Ingredients
- 1½ cups almond flour
- ½ cup tapioca flour
- 1 tablespoon coconut sugar
- ¼ teaspoon kosher salt
- 6 tablespoons cold grass-fed butter, cubed
- 1 egg, cold
- 16 oz. fresh blueberries
- 1 tablespoon lemon juice (from ½ a lemon)
- Zest of 1 lemon
- 2 tablespoons maple syrup (can substitute honey)
- 1 teaspoon vanilla extract
- 2 teaspoons tapioca flour
- ¼ teaspoon cinnamon
- 1 egg
- ¼ teaspoon cinnamon
- 1 tablespoon coconut sugar
Recipe Description
This Blueberry Galette is a delicious dessert that’s easier to make than a pie, with the same fruity filling and super flaky crust. This healthier dessert is gluten free, Paleo-friendly, and refined sugar free.

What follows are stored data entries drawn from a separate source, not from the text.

-- ==== Sys2Proof/Word.lean ====
section
/-! DEFINITION. Word.lean: the word types of the bridge. -/

namespace Sys2Proof

/-- One byte: of the window, of the flash, of the link or of a data lane. -/
abbrev Byte := BitVec 8

/-- A logical byte address of the window: 20 significant bits (R1). -/
abbrev LogAddr := BitVec 20

end Sys2Proof
end

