-- ==== Sys2Proof/Machine/Allocation.lean ====
section
/-! DEFINITION. Allocation.lean: what the commit engine, the spare pool and the sector map unit do for one another without
the journal: the abandonment of a job (R61), a target requested and allocated (R54, R90, R12), a job taken and ended (R45, R60), a
retirement requested (R8), and the table changes of R13 to R16. -/

namespace Sys2Proof.Machine

/-! ## Abandonment -/

/-- The table and list changes for an abandoned target: TARGET to SPARE_DIRTY, owner and flag removed, at the tail of the
spare list (R16). -/
def State.returnTarget (s : State) (t : Nat) : State :=
  (s.withTables ((s.tables.setState t .spareDirty none).setPending t false)).withPool
    { s.pool with spares := s.pool.spares ++ [t] }

/-- The job abandoned: its slots handed back, its target returned, its record discarded (R61, R34, R16). The latch is set by
the cause before this (R61). -/
def State.abandonJob (s : State) : State :=
  match s.engine.job with
  | none => s
  | some j =>
    let t := s.withStagingReport (s.staging.returnSlots j.slots)
    let t :=
      match j.target with
      | some p => t.returnTarget p
      | none => t
    t.withJob none

/-! ## Page operations -/

/-- The job slot of page k of the sector (R44). -/
def State.jobSlot (s : State) (j : Job) (k : Nat) : Option Nat :=
  j.slots.find? fun i => (s.staging.slot i).page.map pageInSector == some k

/-- The first job page at or after k (R48, R50). -/
def State.nextJobPage (s : State) (j : Job) (k : Nat) : Option Nat :=
  (List.range 16).find? fun p => decide (k ≤ p) && (s.jobSlot j p).isSome

/-- The page read of the source at the cursor, requested at commit priority (R46). -/
def State.readSource (s : State) (j : Job) : State :=
  (s.withJob (some j)).requestCommit .commitEngine (.pageRead (physAddr j.source j.cursor 0))

/-- The merged image of page k: the bytes read from the source, each byte present in the job slot for k overwritten with that
slot's value (R46). -/
def State.mergedImage (s : State) (j : Job) (k : Nat) (bytes : List Byte) : List Byte :=
  match s.jobSlot j k with
  | none => bytes
  | some i => bytes.zipIdx.map fun b => ((s.staging.slot i).byte b.2).getD b.1

/-- A new byte is compatible with the old one it replaces: new AND old is new (R49). -/
def compatible (new old : Byte) : Bool :=
  new &&& old == new

/-- Every present byte of the job slot for page k is compatible with the byte read (R48). -/
def State.pageCompatible (s : State) (j : Job) (k : Nat) (bytes : List Byte) : Bool :=
  match s.jobSlot j k with
  | none => true
  | some i => bytes.zipIdx.all fun b =>
      match (s.staging.slot i).byte b.2 with
      | some v => compatible v b.1
      | none => true

/-! ## Targets -/

/-- A target request answered: refused with the latch set, and the job abandoned; the first eligible clean entry allocated;
or the first eligible dirty entry named, and its erase requested (R90, R54, R12, R55). -/
def State.requestTarget (s : State) : State :=
  match s.engine.job with
  | none => s
  | some j =>
    if s.ctl.degraded then s.abandonJob
    else
      match s.firstClean with
      | some t =>
        ((s.withTables (s.tables.setState t .target (some j.logical))).withPool
            { s.pool with spares := s.pool.spares.filter (· != t) }).readSource
          { j with target := some t, cursor := 0, phase := .copy, awaited := none }
      | none =>
        match s.firstDirty with
        | some p =>
          (s.withJob (some { j with phase := .allocate, awaited := none })).requestCommit .commitEngine (.erase p)
        | none => s.withJob (some { j with phase := .allocate, awaited := none })

/-- The job goes to ALLOCATE with the cursor at 0 and asks for a target (R47, R53, R54, R57). -/
def State.allocatePhase (s : State) (j : Job) : State :=
  (s.withJob (some { j with cursor := 0, phase := .allocate, awaited := none })).requestTarget

/-! ## Taking a job -/

/-- The job record a take creates (R44): the sector of the take, its map entry as source, the slots. -/
def State.newJob (s : State) (slots : List Nat) : Job :=
  let logical := sectorOfPage (((slots.head?).bind fun i => (s.staging.slot i).page).getD 0)
  { logical := logical, source := (s.tables.entry logical).getD 0, slots := slots, kind := .undecided, target := none,
    attempt := 1, cursor := 0, phase := .decide, fallback := none, awaited := none }

/-- DECIDE begun: under RELOCATE_ONLY a relocation at once (R47), else a read of the first job page (R48). -/
def State.beginDecide (s : State) (j : Job) : State :=
  if s.values.inPlaceAllowed then s.readSource { j with cursor := (s.nextJobPage j 0).getD 0 }
  else s.allocatePhase { j with kind := .relocate }

/-- A take asked for (R45): an idle engine in READY or DRAIN takes the queue's head with the other queued slots of its sector
(R31), and begins DECIDE; an empty queue refuses the take. -/
def State.takeJob (s : State) : State :=
  if s.takeDue then (s.withStaging (s.staging.take s.staging.takeList)).beginDecide (s.newJob s.staging.takeList) else s

/-- FINISH: the job record discarded and the engine idle; a drain that waited for it is tested (R60, R157); and in the same step the
next take is asked for (R45, R60, R115). DESIGN CHOICE: with a write waiting, that take comes before the re-decision of the write, whose
pressure seal could queue a slot of the sector taken (R24, R26, R31; log entry 31). -/
def State.endJob (s : State) : State :=
  (s.withJob none).drainTest.takeJob

/-! ## Retirement -/

/-- A retirement is accepted while the retired count plus the pending number is below 64 (R8). -/
def State.mayRetire (s : State) : Bool :=
  s.tables.retiredCount + s.tables.pendingCount < 64

/-- A retirement accepted: the sector's retire pending flag set (R8). -/
def State.markRetirePending (s : State) (p : Nat) : State :=
  s.withTables (s.tables.setPending p true)

/-- The retire pending flag of a sector whose RETIRE failed cleared (R8). -/
def State.clearRetirePending (s : State) (p : Nat) : State :=
  s.withTables (s.tables.setPending p false)

/-- A RETIRE completed: the sector RETIRED without owner or flag, off the spare list, and the latch set when the retired
count has come to 64 (R14). -/
def State.completeRetire (s : State) (p : Nat) : State :=
  let t := (s.withTables ((s.tables.setState p .retired none).setPending p false)).withPool
    { s.pool with spares := s.pool.spares.filter (· != p) }
  if t.tables.retiredCount = 64 then t.setLatch else t

/-- The four-part change of a REMAP completion: the map entry, the target's record, the source's record and place on the
spare list, and the job's slots (R13). -/
def State.completeRemap (s : State) (l new old : Nat) (slots : List Nat) : State :=
  let tables := ((s.tables.setEntry l new).setState new .mapped (some l)).setState old .spareDirty none
  ((s.withTables tables).withPool { s.pool with spares := s.pool.spares ++ [old] }).withStaging
    (s.staging.freeSlots slots)

/-- A dirty spare erased without FAIL becomes SPARE_CLEAN in its place on the list (R15). -/
def State.spareErased (s : State) (p : Nat) : State :=
  if (s.tables.record p).state = some .spareDirty then
    s.withTables (s.tables.setState p .spareClean (s.tables.record p).owner)
  else s

end Sys2Proof.Machine
end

Piles of fresh blueberries are lightly sweetened with maple syrup, brightened up with a bit of lemon juice and zest, and a sprinkle of cinnamon adds a touch of warmth. Once the berries are arranged and tucked into the crust, the crust is sprinkled with a cinnamon-coconut sugar mixture that gets all crispy, browned and caramelized in the oven, while the berries get super juicy and jammy.